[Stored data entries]
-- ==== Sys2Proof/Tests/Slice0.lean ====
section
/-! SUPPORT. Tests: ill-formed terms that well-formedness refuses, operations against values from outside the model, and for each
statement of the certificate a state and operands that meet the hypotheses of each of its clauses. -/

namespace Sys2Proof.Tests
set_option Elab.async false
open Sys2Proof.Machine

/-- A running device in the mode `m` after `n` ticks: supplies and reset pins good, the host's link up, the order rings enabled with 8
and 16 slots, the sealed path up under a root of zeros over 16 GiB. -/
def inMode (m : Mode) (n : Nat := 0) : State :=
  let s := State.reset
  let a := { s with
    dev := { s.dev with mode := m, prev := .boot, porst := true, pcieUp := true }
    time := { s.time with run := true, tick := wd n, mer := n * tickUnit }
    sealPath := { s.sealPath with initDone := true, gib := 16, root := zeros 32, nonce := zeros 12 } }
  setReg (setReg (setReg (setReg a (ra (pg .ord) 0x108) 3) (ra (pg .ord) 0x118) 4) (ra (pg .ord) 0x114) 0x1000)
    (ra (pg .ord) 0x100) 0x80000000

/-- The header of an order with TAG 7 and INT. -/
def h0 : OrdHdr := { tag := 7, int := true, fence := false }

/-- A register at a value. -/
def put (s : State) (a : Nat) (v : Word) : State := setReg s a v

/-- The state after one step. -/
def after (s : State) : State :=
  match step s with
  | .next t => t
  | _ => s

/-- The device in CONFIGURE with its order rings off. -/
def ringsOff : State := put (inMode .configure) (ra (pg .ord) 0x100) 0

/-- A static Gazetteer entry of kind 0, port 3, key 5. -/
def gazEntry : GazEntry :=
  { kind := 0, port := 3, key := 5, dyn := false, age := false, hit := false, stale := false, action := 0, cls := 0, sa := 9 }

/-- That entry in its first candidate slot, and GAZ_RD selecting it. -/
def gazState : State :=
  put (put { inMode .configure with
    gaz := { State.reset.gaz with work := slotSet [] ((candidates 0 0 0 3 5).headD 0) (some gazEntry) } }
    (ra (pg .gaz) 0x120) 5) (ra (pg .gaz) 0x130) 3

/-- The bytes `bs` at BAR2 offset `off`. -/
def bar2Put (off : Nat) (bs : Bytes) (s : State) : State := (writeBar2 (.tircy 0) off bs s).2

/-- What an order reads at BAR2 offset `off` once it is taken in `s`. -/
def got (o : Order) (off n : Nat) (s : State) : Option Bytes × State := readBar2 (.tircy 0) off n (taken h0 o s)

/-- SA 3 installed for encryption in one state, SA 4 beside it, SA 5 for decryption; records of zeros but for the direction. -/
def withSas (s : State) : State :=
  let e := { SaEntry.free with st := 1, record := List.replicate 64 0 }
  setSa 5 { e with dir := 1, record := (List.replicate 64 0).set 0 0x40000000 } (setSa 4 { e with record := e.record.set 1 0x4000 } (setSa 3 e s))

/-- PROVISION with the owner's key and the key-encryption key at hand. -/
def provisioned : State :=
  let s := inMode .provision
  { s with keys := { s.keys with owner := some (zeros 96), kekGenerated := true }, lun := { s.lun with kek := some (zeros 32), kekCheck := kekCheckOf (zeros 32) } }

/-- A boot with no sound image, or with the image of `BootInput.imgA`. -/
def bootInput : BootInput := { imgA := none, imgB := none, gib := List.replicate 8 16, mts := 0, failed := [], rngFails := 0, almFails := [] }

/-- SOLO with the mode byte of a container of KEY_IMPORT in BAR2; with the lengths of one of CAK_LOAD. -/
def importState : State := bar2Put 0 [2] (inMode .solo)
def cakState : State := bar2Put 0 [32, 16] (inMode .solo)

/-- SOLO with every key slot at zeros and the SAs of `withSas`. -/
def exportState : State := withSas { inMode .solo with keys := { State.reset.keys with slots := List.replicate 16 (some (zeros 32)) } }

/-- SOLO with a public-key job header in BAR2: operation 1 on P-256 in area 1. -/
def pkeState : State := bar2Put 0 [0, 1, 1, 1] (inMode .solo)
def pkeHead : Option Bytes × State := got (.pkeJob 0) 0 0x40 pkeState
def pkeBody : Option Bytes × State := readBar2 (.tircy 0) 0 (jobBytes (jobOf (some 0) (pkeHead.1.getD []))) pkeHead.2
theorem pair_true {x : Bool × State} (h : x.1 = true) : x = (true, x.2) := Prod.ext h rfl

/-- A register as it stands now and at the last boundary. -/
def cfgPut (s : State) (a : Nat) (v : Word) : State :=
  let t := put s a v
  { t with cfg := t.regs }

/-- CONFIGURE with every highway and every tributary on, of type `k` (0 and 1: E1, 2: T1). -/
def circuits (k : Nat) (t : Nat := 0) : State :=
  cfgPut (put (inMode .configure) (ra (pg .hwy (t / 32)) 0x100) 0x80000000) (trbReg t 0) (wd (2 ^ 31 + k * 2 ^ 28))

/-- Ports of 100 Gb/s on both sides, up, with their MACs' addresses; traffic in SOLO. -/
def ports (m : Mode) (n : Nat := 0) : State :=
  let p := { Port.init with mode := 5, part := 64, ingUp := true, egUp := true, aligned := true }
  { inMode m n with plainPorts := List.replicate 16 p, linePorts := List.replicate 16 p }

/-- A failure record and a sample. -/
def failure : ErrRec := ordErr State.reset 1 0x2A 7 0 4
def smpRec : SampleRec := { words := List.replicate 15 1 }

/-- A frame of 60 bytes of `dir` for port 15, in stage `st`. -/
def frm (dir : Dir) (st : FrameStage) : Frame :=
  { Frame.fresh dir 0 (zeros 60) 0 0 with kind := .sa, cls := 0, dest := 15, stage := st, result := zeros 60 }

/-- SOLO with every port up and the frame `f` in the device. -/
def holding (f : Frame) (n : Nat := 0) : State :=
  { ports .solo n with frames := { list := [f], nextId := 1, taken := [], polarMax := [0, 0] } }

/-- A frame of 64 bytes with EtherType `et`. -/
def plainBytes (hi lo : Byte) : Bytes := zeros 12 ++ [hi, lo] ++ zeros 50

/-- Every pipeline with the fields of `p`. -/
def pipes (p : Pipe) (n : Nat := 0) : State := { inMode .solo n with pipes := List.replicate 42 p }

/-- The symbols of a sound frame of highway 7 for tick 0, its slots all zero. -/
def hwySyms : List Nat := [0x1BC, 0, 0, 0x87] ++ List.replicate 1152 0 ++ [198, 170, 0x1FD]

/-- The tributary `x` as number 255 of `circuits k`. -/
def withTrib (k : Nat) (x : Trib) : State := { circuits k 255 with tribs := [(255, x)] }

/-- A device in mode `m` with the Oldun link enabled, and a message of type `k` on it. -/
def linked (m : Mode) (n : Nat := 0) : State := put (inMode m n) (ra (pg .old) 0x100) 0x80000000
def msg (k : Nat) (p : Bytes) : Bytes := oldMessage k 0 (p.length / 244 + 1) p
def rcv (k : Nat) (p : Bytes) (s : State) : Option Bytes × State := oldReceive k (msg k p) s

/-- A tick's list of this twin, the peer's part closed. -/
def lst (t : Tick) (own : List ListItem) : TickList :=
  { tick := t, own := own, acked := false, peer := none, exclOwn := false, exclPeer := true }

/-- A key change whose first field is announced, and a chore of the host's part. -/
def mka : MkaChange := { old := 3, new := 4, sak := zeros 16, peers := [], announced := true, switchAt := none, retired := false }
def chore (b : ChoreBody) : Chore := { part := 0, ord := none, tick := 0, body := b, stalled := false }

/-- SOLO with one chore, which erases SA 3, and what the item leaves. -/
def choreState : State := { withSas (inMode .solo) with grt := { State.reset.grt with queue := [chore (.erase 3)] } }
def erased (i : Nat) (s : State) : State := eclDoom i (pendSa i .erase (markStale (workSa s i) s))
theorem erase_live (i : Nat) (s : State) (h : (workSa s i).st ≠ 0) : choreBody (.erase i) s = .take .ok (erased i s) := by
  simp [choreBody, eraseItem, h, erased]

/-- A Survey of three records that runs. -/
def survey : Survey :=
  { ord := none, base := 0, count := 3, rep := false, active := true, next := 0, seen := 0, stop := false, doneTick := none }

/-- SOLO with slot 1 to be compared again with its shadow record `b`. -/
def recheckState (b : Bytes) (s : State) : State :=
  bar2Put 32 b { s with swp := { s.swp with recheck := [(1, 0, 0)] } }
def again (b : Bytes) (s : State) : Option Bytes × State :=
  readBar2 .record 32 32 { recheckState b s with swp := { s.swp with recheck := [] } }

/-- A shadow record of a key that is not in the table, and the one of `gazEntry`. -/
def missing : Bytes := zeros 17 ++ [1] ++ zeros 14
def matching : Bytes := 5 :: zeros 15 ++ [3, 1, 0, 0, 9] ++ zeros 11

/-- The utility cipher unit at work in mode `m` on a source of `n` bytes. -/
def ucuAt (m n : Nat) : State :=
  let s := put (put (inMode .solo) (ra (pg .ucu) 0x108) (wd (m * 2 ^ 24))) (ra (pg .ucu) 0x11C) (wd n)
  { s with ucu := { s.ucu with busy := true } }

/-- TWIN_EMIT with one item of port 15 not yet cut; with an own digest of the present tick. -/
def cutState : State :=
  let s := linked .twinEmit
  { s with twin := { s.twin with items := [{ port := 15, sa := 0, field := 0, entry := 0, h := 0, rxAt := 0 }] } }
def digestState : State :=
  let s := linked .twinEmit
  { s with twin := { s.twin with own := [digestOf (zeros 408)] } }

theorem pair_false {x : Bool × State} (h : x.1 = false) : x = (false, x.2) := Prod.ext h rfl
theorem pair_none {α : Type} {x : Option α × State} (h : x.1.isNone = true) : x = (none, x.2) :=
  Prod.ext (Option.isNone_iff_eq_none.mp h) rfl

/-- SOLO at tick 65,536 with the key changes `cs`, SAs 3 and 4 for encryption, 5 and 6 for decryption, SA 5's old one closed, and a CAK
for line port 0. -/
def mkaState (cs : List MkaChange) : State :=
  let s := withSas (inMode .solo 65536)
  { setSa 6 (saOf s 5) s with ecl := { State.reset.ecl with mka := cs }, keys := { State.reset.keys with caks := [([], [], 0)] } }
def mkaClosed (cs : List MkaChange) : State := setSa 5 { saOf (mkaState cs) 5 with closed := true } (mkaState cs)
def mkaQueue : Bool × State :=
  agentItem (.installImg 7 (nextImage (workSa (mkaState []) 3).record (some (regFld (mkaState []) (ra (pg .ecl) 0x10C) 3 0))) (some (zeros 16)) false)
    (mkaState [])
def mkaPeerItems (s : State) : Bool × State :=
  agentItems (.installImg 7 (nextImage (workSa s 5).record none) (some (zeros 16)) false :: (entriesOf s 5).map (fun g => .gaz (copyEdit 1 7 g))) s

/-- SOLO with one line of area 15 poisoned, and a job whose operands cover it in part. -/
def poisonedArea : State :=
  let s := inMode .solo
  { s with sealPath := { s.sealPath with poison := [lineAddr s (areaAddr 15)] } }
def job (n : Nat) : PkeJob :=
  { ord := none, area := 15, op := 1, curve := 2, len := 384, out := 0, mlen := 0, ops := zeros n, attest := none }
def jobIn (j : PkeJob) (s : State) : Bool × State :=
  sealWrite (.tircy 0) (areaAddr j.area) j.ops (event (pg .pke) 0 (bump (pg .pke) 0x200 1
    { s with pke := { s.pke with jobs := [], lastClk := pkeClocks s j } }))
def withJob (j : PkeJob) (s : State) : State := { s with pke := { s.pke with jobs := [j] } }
--
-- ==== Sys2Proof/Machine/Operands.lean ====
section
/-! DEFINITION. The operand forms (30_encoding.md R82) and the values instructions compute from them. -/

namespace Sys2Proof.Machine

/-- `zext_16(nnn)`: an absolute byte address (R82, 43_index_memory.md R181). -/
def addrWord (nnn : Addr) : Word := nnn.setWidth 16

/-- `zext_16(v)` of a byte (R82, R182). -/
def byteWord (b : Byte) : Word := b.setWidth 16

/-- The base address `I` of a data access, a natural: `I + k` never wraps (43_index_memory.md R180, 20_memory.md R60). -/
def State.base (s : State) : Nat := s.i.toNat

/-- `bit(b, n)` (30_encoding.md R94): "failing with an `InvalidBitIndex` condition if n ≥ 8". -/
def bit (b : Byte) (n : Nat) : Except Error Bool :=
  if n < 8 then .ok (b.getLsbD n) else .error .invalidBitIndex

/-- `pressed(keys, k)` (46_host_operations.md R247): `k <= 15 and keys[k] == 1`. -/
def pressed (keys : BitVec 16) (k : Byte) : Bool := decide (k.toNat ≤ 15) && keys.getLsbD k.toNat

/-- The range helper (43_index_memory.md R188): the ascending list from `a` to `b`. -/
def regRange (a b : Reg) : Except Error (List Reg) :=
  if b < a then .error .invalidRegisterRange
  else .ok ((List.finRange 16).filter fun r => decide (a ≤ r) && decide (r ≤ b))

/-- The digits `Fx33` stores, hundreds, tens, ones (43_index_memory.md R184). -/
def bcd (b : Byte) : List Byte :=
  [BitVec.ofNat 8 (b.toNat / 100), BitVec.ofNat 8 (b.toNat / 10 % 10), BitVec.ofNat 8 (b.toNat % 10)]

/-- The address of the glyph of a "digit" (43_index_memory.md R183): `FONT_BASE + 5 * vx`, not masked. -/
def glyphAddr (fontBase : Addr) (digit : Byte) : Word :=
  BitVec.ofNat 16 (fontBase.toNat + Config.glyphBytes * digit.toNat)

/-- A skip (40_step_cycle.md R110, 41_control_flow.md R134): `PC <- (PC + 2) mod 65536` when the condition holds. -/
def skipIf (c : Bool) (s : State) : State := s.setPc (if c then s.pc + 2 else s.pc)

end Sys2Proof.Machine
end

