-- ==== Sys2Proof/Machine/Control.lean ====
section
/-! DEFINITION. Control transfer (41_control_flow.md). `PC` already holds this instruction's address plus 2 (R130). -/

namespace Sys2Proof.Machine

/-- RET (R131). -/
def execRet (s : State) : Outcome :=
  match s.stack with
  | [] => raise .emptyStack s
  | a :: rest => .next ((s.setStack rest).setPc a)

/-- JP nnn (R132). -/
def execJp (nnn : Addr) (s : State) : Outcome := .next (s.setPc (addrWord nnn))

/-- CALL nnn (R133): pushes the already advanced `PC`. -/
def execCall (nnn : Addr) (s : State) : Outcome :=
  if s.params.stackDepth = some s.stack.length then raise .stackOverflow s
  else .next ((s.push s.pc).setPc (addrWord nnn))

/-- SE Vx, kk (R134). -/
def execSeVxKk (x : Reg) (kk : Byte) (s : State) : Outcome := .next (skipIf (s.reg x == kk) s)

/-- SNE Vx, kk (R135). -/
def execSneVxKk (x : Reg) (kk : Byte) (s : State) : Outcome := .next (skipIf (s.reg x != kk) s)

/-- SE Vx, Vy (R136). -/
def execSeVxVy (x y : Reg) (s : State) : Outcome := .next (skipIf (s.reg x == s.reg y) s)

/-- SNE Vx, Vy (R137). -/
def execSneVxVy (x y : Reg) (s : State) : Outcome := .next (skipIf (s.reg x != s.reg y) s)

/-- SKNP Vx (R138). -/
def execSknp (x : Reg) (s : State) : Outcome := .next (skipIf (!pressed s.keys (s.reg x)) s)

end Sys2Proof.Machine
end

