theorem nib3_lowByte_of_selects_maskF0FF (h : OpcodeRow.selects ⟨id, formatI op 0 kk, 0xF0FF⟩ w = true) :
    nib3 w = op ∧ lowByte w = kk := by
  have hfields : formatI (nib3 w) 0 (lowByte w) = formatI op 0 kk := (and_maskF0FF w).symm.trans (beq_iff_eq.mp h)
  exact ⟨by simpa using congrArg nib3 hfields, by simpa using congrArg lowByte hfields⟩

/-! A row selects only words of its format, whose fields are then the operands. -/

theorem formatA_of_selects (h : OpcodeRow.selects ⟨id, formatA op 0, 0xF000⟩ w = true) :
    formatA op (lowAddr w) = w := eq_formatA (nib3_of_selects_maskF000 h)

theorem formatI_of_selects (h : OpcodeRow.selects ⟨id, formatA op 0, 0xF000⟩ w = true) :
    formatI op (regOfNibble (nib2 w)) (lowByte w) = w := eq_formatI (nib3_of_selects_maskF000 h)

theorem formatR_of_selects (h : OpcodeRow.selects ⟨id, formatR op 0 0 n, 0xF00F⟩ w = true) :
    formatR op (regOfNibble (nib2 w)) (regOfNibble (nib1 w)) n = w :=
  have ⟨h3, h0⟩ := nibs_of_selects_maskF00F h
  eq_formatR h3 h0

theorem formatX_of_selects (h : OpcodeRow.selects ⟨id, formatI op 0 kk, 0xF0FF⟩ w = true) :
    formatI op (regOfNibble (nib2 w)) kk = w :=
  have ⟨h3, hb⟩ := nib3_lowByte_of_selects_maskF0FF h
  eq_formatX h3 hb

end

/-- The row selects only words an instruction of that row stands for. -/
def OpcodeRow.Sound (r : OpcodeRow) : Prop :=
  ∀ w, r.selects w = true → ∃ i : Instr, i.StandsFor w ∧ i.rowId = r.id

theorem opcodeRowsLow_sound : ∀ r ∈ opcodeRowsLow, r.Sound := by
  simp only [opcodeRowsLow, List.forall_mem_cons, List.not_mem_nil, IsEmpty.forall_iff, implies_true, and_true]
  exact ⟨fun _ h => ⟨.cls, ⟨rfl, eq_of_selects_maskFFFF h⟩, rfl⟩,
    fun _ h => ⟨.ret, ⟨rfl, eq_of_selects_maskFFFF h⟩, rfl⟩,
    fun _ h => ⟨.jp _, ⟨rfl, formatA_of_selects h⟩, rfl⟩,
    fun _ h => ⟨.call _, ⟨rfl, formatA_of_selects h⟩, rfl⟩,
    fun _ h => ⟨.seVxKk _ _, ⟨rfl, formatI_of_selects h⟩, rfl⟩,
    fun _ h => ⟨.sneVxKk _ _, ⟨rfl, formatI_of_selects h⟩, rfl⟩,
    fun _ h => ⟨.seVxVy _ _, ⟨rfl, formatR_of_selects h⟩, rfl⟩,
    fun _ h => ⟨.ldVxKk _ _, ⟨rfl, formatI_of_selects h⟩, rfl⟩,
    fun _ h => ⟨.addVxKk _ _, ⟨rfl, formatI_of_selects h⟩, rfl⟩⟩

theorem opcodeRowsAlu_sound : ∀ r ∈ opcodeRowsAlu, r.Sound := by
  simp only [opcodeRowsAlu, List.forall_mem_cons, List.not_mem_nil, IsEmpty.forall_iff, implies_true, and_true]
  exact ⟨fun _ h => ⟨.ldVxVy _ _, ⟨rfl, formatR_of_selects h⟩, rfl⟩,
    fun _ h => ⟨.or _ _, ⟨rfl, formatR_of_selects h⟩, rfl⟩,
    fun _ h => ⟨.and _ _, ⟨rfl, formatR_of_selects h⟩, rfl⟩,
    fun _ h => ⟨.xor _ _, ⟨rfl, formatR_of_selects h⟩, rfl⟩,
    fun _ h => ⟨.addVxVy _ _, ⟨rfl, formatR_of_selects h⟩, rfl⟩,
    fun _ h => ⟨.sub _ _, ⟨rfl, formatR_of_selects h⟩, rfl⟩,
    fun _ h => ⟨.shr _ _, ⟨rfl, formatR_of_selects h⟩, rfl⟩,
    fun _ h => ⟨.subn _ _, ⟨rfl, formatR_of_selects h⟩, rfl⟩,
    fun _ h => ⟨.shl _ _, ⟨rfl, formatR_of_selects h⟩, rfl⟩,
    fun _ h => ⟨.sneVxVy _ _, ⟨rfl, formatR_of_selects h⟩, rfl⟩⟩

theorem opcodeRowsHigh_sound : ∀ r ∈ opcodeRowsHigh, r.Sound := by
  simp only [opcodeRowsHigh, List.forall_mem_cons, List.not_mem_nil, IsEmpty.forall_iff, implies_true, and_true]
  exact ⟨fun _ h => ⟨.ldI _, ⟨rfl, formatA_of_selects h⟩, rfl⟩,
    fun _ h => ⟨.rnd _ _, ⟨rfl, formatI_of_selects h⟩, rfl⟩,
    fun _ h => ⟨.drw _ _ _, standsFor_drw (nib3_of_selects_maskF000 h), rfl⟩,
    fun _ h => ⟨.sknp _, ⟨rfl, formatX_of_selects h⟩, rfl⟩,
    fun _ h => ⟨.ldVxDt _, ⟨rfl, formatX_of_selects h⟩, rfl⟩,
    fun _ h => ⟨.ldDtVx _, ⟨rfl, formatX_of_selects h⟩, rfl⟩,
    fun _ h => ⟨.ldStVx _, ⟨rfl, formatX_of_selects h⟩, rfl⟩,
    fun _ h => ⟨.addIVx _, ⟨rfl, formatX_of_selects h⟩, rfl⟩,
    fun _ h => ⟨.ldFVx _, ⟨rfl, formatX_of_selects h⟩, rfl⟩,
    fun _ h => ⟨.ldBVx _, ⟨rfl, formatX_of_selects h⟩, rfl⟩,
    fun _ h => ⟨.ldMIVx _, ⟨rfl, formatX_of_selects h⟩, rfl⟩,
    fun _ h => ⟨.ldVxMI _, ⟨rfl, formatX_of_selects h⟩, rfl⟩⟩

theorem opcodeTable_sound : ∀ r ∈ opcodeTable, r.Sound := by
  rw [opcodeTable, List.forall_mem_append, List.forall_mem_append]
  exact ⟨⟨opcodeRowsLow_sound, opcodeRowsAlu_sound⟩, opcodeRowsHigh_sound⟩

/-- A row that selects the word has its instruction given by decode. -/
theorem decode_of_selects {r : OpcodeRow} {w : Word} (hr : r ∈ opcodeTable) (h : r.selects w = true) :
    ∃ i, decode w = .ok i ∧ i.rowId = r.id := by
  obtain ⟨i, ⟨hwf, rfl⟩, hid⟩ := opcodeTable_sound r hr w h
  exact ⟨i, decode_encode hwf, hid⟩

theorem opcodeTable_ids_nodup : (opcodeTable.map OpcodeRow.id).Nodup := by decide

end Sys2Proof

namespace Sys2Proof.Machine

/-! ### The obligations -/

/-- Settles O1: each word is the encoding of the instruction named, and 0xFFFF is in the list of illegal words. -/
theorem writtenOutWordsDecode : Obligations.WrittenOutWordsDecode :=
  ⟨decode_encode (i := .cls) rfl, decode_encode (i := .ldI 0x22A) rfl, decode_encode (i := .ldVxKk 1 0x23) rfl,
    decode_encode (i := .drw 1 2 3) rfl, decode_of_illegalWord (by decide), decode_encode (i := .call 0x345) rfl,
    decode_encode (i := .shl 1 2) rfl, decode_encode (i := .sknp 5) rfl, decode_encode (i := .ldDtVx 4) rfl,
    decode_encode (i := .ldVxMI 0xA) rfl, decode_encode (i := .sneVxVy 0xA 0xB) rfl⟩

• ACTIVITY: Extract from the records above the lines from the one containing "-- ==== Sys2Proof/Tests/Slice0.lean" to the one containing "let s := State.reset", both lines included, exactly as they appear and with nothing else.

• ANSWER BOX:
-- ==== Sys2Proof/Tests/Slice0.lean ====
section
/-! SUPPORT. Tests: ill-formed terms that well-formedness refuses, operations against values from outside the model, and for each
statement of the certificate a state and operands that meet the hypotheses of each of its clauses. -/

namespace Sys2Proof.Tests
set_option Elab.async false
open Sys2Proof.Machine

/-- A running device in the mode `m` after `n` ticks: supplies and reset pins good, the host's link up, the order rings enabled with 8
and 16 slots, the sealed path up under a root of zeros over 16 GiB. -/
def inMode (m : Mode) (n : Nat := 0) : State :=
  let s := State.reset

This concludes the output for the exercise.